### Data for review

========================

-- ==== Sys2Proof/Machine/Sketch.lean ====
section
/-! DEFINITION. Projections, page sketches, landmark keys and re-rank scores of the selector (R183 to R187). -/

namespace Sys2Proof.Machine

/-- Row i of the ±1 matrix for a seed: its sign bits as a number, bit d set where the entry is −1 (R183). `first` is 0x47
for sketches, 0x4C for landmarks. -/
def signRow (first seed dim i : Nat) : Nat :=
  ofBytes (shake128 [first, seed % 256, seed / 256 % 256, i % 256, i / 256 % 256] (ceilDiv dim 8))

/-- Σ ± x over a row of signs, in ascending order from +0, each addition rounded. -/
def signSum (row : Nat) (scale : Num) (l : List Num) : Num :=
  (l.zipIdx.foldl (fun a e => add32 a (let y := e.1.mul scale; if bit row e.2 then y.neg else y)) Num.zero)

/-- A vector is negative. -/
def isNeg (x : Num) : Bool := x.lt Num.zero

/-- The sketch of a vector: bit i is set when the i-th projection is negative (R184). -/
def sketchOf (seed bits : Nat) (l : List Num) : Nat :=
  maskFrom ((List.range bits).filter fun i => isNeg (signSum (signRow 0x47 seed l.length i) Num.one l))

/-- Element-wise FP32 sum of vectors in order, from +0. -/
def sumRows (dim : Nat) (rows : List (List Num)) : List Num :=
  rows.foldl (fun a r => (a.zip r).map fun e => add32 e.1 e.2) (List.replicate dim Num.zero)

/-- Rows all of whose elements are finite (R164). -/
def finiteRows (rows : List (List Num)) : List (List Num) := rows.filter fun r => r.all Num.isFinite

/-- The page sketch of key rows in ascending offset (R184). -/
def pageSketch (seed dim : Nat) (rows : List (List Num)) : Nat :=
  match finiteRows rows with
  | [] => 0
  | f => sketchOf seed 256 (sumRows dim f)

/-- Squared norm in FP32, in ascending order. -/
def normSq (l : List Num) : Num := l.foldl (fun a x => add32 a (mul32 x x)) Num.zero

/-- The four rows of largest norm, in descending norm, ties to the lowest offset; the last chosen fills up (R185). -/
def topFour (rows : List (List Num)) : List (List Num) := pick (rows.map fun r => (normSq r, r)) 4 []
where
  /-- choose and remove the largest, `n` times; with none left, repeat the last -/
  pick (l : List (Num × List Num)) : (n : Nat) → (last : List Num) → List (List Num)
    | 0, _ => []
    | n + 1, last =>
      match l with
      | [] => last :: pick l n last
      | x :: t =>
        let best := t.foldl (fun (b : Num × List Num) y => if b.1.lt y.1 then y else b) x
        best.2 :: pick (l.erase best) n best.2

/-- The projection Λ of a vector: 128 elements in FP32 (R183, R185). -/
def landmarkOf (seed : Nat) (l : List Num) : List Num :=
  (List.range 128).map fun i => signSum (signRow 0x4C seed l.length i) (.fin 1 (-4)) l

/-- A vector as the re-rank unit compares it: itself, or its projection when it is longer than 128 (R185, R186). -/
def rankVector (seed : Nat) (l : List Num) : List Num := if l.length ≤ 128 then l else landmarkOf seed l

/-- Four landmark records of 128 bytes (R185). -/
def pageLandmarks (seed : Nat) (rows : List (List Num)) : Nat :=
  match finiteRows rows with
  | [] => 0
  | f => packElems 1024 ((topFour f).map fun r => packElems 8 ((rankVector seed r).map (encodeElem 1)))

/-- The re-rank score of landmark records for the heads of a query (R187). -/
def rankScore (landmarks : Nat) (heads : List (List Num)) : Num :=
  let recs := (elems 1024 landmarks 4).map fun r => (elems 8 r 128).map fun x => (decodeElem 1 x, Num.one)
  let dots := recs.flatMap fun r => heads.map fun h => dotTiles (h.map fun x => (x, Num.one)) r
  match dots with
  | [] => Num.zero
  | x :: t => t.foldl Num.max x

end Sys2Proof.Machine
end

========================

Write the entries above out again, unchanged and complete.

### Exercise result
-- ==== Sys2Proof/Machine/Sketch.lean ====
section
/-! DEFINITION. Projections, page sketches, landmark keys and re-rank scores of the selector (R183 to R187). -/

namespace Sys2Proof.Machine

/-- Row i of the ±1 matrix for a seed: its sign bits as a number, bit d set where the entry is −1 (R183). `first` is 0x47
for sketches, 0x4C for landmarks. -/
def signRow (first seed dim i : Nat) : Nat :=
  ofBytes (shake128 [first, seed % 256, seed / 256 % 256, i % 256, i / 256 % 256] (ceilDiv dim 8))

/-- Σ ± x over a row of signs, in ascending order from +0, each addition rounded. -/
def signSum (row : Nat) (scale : Num) (l : List Num) : Num :=
  (l.zipIdx.foldl (fun a e => add32 a (let y := e.1.mul scale; if bit row e.2 then y.neg else y)) Num.zero)

/-- A vector is negative. -/
def isNeg (x : Num) : Bool := x.lt Num.zero

/-- The sketch of a vector: bit i is set when the i-th projection is negative (R184). -/
def sketchOf (seed bits : Nat) (l : List Num) : Nat :=
  maskFrom ((List.range bits).filter fun i => isNeg (signSum (signRow 0x47 seed l.length i) Num.one l))

/-- Element-wise FP32 sum of vectors in order, from +0. -/
def sumRows (dim : Nat) (rows : List (List Num)) : List Num :=
  rows.foldl (fun a r => (a.zip r).map fun e => add32 e.1 e.2) (List.replicate dim Num.zero)

/-- Rows all of whose elements are finite (R164). -/
def finiteRows (rows : List (List Num)) : List (List Num) := rows.filter fun r => r.all Num.isFinite

/-- The page sketch of key rows in ascending offset (R184). -/
def pageSketch (seed dim : Nat) (rows : List (List Num)) : Nat :=
  match finiteRows rows with
  | [] => 0
  | f => sketchOf seed 256 (sumRows dim f)

/-- Squared norm in FP32, in ascending order. -/
def normSq (l : List Num) : Num := l.foldl (fun a x => add32 a (mul32 x x)) Num.zero

/-- The four rows of largest norm, in descending norm, ties to the lowest offset; the last chosen fills up (R185). -/
def topFour (rows : List (List Num)) : List (List Num) := pick (rows.map fun r => (normSq r, r)) 4 []
where
  /-- choose and remove the largest, `n` times; with none left, repeat the last -/
  pick (l : List (Num × List Num)) : (n : Nat) → (last : List Num) → List (List Num)
    | 0, _ => []
    | n + 1, last =>
      match l with
      | [] => last :: pick l n last
      | x :: t =>
        let best := t.foldl (fun (b : Num × List Num) y => if b.1.lt y.1 then y else b) x
        best.2 :: pick (l.erase best) n best.2

/-- The projection Λ of a vector: 128 elements in FP32 (R183, R185). -/
def landmarkOf (seed : Nat) (l : List Num) : List Num :=
  (List.range 128).map fun i => signSum (signRow 0x4C seed l.length i) (.fin 1 (-4)) l

/-- A vector as the re-rank unit compares it: itself, or its projection when it is longer than 128 (R185, R186). -/
def rankVector (seed : Nat) (l : List Num) : List Num := if l.length ≤ 128 then l else landmarkOf seed l

/-- Four landmark records of 128 bytes (R185). -/
def pageLandmarks (seed : Nat) (rows : List (List Num)) : Nat :=
  match finiteRows rows with
  | [] => 0
  | f => packElems 1024 ((topFour f).map fun r => packElems 8 ((rankVector seed r).map (encodeElem 1)))

/-- The re-rank score of landmark records for the heads of a query (R187). -/
def rankScore (landmarks : Nat) (heads : List (List Num)) : Num :=
  let recs := (elems 1024 landmarks 4).map fun r => (elems 8 r 128).map fun x => (decodeElem 1 x, Num.one)
  let dots := recs.flatMap fun r => heads.map fun h => dotTiles (h.map fun x => (x, Num.one)) r
  match dots with
  | [] => Num.zero
  | x :: t => t.foldl Num.max x

end Sys2Proof.Machine
end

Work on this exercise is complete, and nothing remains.